About this task:
Whenever a line in the entries includes the word "enabled", copy that line out.

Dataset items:
· · · ·

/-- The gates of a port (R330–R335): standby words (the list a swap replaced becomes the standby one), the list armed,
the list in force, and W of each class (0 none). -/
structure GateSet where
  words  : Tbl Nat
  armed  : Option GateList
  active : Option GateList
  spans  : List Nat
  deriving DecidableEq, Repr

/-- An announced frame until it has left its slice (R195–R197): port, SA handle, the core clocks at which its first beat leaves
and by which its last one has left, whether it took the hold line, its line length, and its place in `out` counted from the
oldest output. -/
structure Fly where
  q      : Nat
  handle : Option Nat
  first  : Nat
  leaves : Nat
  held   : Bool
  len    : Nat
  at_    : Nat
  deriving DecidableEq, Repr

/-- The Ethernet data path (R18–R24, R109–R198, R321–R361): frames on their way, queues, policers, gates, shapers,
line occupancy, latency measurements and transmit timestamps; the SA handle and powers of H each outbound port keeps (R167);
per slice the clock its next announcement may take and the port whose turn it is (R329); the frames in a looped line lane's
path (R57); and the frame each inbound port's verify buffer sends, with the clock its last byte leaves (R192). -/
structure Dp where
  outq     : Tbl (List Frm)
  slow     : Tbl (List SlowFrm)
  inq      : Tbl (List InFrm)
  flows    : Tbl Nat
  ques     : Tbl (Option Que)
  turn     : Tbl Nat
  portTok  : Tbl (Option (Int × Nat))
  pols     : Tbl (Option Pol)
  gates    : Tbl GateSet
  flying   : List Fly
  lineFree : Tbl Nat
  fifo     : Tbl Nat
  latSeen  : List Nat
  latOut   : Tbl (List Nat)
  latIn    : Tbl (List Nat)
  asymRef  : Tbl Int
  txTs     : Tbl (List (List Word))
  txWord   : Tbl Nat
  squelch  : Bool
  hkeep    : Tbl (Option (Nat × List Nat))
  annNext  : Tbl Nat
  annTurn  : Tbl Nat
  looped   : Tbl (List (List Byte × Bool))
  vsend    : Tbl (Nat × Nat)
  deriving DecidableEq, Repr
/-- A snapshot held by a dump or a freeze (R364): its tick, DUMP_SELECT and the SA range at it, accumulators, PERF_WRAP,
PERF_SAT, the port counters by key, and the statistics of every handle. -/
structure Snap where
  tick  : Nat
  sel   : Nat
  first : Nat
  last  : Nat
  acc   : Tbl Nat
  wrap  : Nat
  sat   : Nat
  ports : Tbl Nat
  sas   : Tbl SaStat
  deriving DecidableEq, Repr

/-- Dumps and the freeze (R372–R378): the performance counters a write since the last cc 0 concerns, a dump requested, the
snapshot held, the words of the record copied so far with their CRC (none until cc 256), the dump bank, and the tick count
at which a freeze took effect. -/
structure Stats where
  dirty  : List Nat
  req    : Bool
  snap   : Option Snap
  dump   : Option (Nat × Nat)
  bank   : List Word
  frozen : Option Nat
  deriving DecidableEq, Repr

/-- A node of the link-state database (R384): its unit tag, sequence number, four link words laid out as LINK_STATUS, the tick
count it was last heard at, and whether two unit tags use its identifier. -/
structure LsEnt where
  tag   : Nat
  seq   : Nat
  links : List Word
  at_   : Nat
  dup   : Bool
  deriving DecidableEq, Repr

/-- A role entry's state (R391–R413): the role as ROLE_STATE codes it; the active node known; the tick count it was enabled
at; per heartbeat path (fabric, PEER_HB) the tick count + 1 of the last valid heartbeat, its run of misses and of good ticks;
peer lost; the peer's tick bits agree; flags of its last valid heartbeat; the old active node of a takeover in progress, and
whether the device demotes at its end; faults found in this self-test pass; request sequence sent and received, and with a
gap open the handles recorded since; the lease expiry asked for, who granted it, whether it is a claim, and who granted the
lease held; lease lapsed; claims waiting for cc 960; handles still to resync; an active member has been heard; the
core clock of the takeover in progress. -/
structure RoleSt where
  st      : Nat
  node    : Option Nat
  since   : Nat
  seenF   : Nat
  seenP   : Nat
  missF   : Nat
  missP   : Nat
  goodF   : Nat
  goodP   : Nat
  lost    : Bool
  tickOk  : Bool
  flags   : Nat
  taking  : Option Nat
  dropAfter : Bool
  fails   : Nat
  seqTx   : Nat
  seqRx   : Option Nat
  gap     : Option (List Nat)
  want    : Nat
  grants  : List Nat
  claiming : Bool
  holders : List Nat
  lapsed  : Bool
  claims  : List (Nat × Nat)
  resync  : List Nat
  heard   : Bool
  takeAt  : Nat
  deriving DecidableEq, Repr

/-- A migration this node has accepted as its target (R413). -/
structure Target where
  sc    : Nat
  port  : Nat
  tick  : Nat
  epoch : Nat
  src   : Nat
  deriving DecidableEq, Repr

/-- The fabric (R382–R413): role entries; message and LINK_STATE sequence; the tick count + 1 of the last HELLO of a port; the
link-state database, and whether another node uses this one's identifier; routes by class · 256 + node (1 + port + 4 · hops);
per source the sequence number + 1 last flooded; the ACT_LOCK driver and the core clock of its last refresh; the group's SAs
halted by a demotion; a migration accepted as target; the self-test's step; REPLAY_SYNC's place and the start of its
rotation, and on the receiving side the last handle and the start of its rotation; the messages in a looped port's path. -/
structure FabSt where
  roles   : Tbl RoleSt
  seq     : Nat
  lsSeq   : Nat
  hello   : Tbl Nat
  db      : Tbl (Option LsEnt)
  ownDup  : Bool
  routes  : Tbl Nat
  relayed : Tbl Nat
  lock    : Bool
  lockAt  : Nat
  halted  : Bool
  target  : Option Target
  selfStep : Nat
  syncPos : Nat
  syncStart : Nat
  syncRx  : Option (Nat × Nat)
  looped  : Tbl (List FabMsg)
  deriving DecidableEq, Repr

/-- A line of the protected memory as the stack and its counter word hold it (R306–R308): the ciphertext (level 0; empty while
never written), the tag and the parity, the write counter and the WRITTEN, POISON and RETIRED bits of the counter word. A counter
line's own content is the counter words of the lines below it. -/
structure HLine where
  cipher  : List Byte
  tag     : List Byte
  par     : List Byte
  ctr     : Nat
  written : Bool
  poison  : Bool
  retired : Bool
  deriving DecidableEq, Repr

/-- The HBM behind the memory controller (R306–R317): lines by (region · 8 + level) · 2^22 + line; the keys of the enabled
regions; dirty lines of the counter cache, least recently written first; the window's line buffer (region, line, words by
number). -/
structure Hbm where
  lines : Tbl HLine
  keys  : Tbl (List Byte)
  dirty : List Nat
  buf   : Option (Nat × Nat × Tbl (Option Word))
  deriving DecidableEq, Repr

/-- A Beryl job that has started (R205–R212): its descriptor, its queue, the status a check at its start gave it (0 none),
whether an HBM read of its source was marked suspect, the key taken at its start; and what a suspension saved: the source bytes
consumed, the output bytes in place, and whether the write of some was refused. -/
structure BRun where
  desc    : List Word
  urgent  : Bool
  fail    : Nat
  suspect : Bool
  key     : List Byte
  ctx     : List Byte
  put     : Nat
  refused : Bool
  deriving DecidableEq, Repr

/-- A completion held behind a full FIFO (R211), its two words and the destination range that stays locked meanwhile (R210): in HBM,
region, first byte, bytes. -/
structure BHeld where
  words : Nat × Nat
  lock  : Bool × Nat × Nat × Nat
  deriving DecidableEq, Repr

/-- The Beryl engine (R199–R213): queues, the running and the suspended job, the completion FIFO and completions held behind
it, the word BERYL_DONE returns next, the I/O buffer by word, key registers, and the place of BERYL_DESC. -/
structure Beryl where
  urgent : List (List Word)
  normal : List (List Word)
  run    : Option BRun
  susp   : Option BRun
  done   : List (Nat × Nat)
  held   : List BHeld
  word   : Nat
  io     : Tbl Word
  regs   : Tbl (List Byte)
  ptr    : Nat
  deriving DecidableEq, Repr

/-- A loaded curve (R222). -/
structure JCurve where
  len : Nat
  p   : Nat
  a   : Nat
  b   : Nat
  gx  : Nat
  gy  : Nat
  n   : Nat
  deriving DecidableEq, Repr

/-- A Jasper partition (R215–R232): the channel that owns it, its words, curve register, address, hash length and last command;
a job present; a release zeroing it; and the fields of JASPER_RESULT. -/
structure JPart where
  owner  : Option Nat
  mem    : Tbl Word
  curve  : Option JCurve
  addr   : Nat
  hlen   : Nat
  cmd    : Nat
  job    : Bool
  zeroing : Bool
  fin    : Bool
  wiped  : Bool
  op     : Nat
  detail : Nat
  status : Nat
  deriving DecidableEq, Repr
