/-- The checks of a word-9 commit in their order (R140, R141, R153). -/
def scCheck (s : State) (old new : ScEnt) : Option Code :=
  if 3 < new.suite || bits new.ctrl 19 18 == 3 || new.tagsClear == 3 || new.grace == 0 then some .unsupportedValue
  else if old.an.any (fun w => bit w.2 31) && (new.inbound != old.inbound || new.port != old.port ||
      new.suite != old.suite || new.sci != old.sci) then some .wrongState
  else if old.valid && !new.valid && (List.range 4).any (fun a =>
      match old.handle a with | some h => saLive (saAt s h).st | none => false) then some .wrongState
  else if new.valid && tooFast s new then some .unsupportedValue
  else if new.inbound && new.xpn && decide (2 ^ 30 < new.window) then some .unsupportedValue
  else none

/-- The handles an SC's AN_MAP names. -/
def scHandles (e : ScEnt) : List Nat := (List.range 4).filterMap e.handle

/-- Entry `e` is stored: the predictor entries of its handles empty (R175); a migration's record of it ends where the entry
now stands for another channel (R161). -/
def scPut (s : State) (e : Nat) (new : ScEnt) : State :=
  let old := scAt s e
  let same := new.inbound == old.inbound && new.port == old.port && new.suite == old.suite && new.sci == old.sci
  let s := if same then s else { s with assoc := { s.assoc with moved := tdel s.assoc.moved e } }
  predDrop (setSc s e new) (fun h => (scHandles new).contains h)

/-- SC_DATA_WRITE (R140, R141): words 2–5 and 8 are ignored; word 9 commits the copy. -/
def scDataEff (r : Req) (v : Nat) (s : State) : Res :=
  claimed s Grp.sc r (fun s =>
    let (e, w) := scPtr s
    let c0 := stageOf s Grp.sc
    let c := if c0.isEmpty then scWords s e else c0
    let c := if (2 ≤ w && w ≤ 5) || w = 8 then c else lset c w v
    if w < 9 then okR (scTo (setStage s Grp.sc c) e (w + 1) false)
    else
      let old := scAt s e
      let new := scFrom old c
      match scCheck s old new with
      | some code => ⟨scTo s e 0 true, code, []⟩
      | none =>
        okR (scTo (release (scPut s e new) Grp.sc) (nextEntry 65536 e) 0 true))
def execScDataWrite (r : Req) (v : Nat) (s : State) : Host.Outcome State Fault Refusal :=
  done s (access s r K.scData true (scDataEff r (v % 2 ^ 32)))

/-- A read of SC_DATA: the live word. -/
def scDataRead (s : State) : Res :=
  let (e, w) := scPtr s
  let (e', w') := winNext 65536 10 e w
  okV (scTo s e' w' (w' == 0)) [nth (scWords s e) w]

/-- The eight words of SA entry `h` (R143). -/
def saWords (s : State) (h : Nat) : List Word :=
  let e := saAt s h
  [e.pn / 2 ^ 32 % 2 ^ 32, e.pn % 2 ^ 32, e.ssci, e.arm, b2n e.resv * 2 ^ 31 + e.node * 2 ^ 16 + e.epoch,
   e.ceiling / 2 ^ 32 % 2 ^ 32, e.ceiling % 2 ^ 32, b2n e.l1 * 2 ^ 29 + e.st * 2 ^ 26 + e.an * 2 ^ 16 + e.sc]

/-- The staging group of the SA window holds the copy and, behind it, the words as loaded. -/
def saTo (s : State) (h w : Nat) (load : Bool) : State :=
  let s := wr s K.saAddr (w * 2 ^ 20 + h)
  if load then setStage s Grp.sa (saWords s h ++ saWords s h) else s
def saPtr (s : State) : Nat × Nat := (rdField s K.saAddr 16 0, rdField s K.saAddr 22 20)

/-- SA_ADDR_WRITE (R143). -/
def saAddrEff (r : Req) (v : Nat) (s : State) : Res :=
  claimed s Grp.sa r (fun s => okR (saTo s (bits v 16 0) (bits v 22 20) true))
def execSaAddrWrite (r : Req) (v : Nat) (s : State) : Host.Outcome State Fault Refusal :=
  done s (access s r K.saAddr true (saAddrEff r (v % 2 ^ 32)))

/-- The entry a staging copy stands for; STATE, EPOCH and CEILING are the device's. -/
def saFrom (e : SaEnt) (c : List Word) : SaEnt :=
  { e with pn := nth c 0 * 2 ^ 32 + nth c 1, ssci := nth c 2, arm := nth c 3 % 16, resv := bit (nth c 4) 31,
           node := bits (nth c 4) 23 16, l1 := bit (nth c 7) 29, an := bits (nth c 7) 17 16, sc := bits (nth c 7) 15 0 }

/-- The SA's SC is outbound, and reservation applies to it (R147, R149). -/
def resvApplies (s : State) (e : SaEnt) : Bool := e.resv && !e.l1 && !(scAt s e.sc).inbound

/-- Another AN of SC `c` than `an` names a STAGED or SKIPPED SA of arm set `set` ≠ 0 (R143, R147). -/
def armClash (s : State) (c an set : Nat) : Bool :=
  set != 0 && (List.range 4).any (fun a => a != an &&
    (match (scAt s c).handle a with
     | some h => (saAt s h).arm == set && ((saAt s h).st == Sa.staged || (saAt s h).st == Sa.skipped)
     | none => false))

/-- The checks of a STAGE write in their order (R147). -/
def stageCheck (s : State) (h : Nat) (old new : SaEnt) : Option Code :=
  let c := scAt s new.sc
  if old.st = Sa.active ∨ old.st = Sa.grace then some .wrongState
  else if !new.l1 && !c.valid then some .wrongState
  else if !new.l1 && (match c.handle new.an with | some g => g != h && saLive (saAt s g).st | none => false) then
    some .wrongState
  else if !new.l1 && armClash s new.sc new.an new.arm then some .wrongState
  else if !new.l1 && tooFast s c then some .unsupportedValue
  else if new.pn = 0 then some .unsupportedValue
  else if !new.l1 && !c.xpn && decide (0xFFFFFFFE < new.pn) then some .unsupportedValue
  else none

· · · ·

Exercise result:
/-- A role entry's state (R391–R413): the role as ROLE_STATE codes it; the active node known; the tick count it was enabled
/-- The HBM behind the memory controller (R306–R317): lines by (region · 8 + level) · 2^22 + line; the keys of the enabled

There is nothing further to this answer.